Many workers contribute money to their 401(k) plans as they prepare for their retirement. Sometimes these workers find themselves in a financial crisis. They need money to finance a vehicle purchase or to pay for a home repair. When these workers lack the funds to pay for these expenses, they might borrow the money against their 401(k). 401(k) loans offer these employees the chance to borrow from themselves at a reduced interest rate. The employer deducts the loan payments from the employee’s paycheck. If the employee wants to stop making these payments, she needs to pay it off. This requires several steps.
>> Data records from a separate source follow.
-- ==== Sys2Proof/Laws/State.lean ====
section
/-! SUPPORT. One lemma per field for each register update of Machine/Ops.lean, true by unfolding. -/

namespace Sys2Proof.Machine

variable (s : State)

/-! ### `State.driveRelay` -/

@[simp] theorem State.driveRelay_seq (i : Fin 4) (b : Bool) : (s.driveRelay i b).seq = s.seq := rfl
@[simp] theorem State.driveRelay_tmrStart (i : Fin 4) (b : Bool) : (s.driveRelay i b).tmrStart = s.tmrStart := rfl
@[simp] theorem State.driveRelay_tmrDelay (i : Fin 4) (b : Bool) : (s.driveRelay i b).tmrDelay = s.tmrDelay := rfl
@[simp] theorem State.driveRelay_gHold (i : Fin 4) (b : Bool) : (s.driveRelay i b).gHold = s.gHold := rfl
@[simp] theorem State.driveRelay_gLast (i : Fin 4) (b : Bool) : (s.driveRelay i b).gLast = s.gLast := rfl
@[simp] theorem State.driveRelay_gFlag (i : Fin 4) (b : Bool) : (s.driveRelay i b).gFlag = s.gFlag := rfl
@[simp] theorem State.driveRelay_relay (i : Fin 4) (b : Bool) : (s.driveRelay i b).relay = setRelayBit s.relay i b := rfl
@[simp] theorem State.driveRelay_cts (i : Fin 4) (b : Bool) : (s.driveRelay i b).cts = s.cts := rfl
@[simp] theorem State.driveRelay_cfgImg (i : Fin 4) (b : Bool) : (s.driveRelay i b).cfgImg = s.cfgImg := rfl
@[simp] theorem State.driveRelay_persistReq (i : Fin 4) (b : Bool) : (s.driveRelay i b).persistReq = s.persistReq := rfl
@[simp] theorem State.driveRelay_cfgDefaulted (i : Fin 4) (b : Bool) : (s.driveRelay i b).cfgDefaulted = s.cfgDefaulted := rfl
@[simp] theorem State.driveRelay_cfgRejected (i : Fin 4) (b : Bool) : (s.driveRelay i b).cfgRejected = s.cfgRejected := rfl
@[simp] theorem State.driveRelay_obsCombined (i : Fin 4) (b : Bool) : (s.driveRelay i b).obsCombined = s.obsCombined := rfl
@[simp] theorem State.driveRelay_obsKey (i : Fin 4) (b : Bool) : (s.driveRelay i b).obsKey = s.obsKey := rfl
@[simp] theorem State.driveRelay_ports (i : Fin 4) (b : Bool) : (s.driveRelay i b).ports = s.ports := rfl
@[simp] theorem State.driveRelay_upcoming (i : Fin 4) (b : Bool) : (s.driveRelay i b).upcoming = s.upcoming := rfl

/-! ### `State.arm` -/

@[simp] theorem State.arm_seq (d : Byte) (now : Millis) : (s.arm d now).seq = s.seq := rfl
@[simp] theorem State.arm_tmrStart (d : Byte) (now : Millis) : (s.arm d now).tmrStart = now := rfl
@[simp] theorem State.arm_tmrDelay (d : Byte) (now : Millis) : (s.arm d now).tmrDelay = d := rfl
@[simp] theorem State.arm_gHold (d : Byte) (now : Millis) : (s.arm d now).gHold = s.gHold := rfl
@[simp] theorem State.arm_gLast (d : Byte) (now : Millis) : (s.arm d now).gLast = s.gLast := rfl
@[simp] theorem State.arm_gFlag (d : Byte) (now : Millis) : (s.arm d now).gFlag = s.gFlag := rfl
@[simp] theorem State.arm_relay (d : Byte) (now : Millis) : (s.arm d now).relay = s.relay := rfl
@[simp] theorem State.arm_cts (d : Byte) (now : Millis) : (s.arm d now).cts = s.cts := rfl
@[simp] theorem State.arm_cfgImg (d : Byte) (now : Millis) : (s.arm d now).cfgImg = s.cfgImg := rfl
@[simp] theorem State.arm_persistReq (d : Byte) (now : Millis) : (s.arm d now).persistReq = s.persistReq := rfl
@[simp] theorem State.arm_cfgDefaulted (d : Byte) (now : Millis) : (s.arm d now).cfgDefaulted = s.cfgDefaulted := rfl
@[simp] theorem State.arm_cfgRejected (d : Byte) (now : Millis) : (s.arm d now).cfgRejected = s.cfgRejected := rfl
@[simp] theorem State.arm_obsCombined (d : Byte) (now : Millis) : (s.arm d now).obsCombined = s.obsCombined := rfl
@[simp] theorem State.arm_obsKey (d : Byte) (now : Millis) : (s.arm d now).obsKey = s.obsKey := rfl
@[simp] theorem State.arm_ports (d : Byte) (now : Millis) : (s.arm d now).ports = s.ports := rfl
@[simp] theorem State.arm_upcoming (d : Byte) (now : Millis) : (s.arm d now).upcoming = s.upcoming := rfl

/-! ### `State.enterT` -/

@[simp] theorem State.enterT_seq (i : Fin 4) (now : Millis) : (s.enterT i now).seq = .txStep i := rfl
@[simp] theorem State.enterT_tmrStart (i : Fin 4) (now : Millis) : (s.enterT i now).tmrStart = now := rfl
@[simp] theorem State.enterT_tmrDelay (i : Fin 4) (now : Millis) : (s.enterT i now).tmrDelay = s.cfgImg.txd i := rfl
@[simp] theorem State.enterT_gHold (i : Fin 4) (now : Millis) : (s.enterT i now).gHold = s.gHold := rfl
@[simp] theorem State.enterT_gLast (i : Fin 4) (now : Millis) : (s.enterT i now).gLast = s.gLast := rfl
@[simp] theorem State.enterT_gFlag (i : Fin 4) (now : Millis) : (s.enterT i now).gFlag = s.gFlag := rfl
@[simp] theorem State.enterT_relay (i : Fin 4) (now : Millis) : (s.enterT i now).relay = setRelayBit s.relay i (!s.cfgImg.pol i) := rfl
@[simp] theorem State.enterT_cts (i : Fin 4) (now : Millis) : (s.enterT i now).cts = s.cts := rfl
@[simp] theorem State.enterT_cfgImg (i : Fin 4) (now : Millis) : (s.enterT i now).cfgImg = s.cfgImg := rfl
@[simp] theorem State.enterT_persistReq (i : Fin 4) (now : Millis) : (s.enterT i now).persistReq = s.persistReq := rfl
@[simp] theorem State.enterT_cfgDefaulted (i : Fin 4) (now : Millis) : (s.enterT i now).cfgDefaulted = s.cfgDefaulted := rfl
@[simp] theorem State.enterT_cfgRejected (i : Fin 4) (now : Millis) : (s.enterT i now).cfgRejected = s.cfgRejected := rfl
@[simp] theorem State.enterT_obsCombined (i : Fin 4) (now : Millis) : (s.enterT i now).obsCombined = s.obsCombined := rfl
@[simp] theorem State.enterT_obsKey (i : Fin 4) (now : Millis) : (s.enterT i now).obsKey = s.obsKey := rfl
@[simp] theorem State.enterT_ports (i : Fin 4) (now : Millis) : (s.enterT i now).ports = s.ports := rfl
@[simp] theorem State.enterT_upcoming (i : Fin 4) (now : Millis) : (s.enterT i now).upcoming = s.upcoming := rfl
Review the loan balance. Before you consider paying off the loan, you need to know how much you owe. Many 401(k) providers maintain a website where participants can access their account information. Log into your provider’s website. Review your account information. Detailed information regarding your loan should appear on this site, including current balance and the term of the loan.
Acquire money. Once you know how much you owe, you need to obtain the funds to pay off the balance. Save some money out of each paycheck. If you receive an income-tax refund, a bonus paycheck or an inheritance, include this money with your savings.
Obtain a payoff amount. Once you’ve acquired enough money to pay the balance, you need to find out the exact payoff amount. The payoff amount varies from the account balance because interest charges continue accruing until the provider receives the final payment. Call the provider. Tell them you want to pay off your loan and that you need a payoff amount. The representative should give you this number.
Send in the payoff amount. Go to the bank and withdraw the amount needed to pay off your 401(k) loan. Ask the bank teller to give you a cashier’s check for the total. Mail the cashier’s check to the provider using certified mail.
Confirm receipt of payment. After you receive confirmation that the check was delivered to the provider, log into the company’s website. Review your loan balance to ensure that your payment was applied to your account.
If you stop working at your company before you pay off your 401(k) loan, the remaining amount will be considered an early withdrawal, which you do not need to repay. However, you will owe income taxes and a 10 percent penalty on the loan amount that remains unpaid.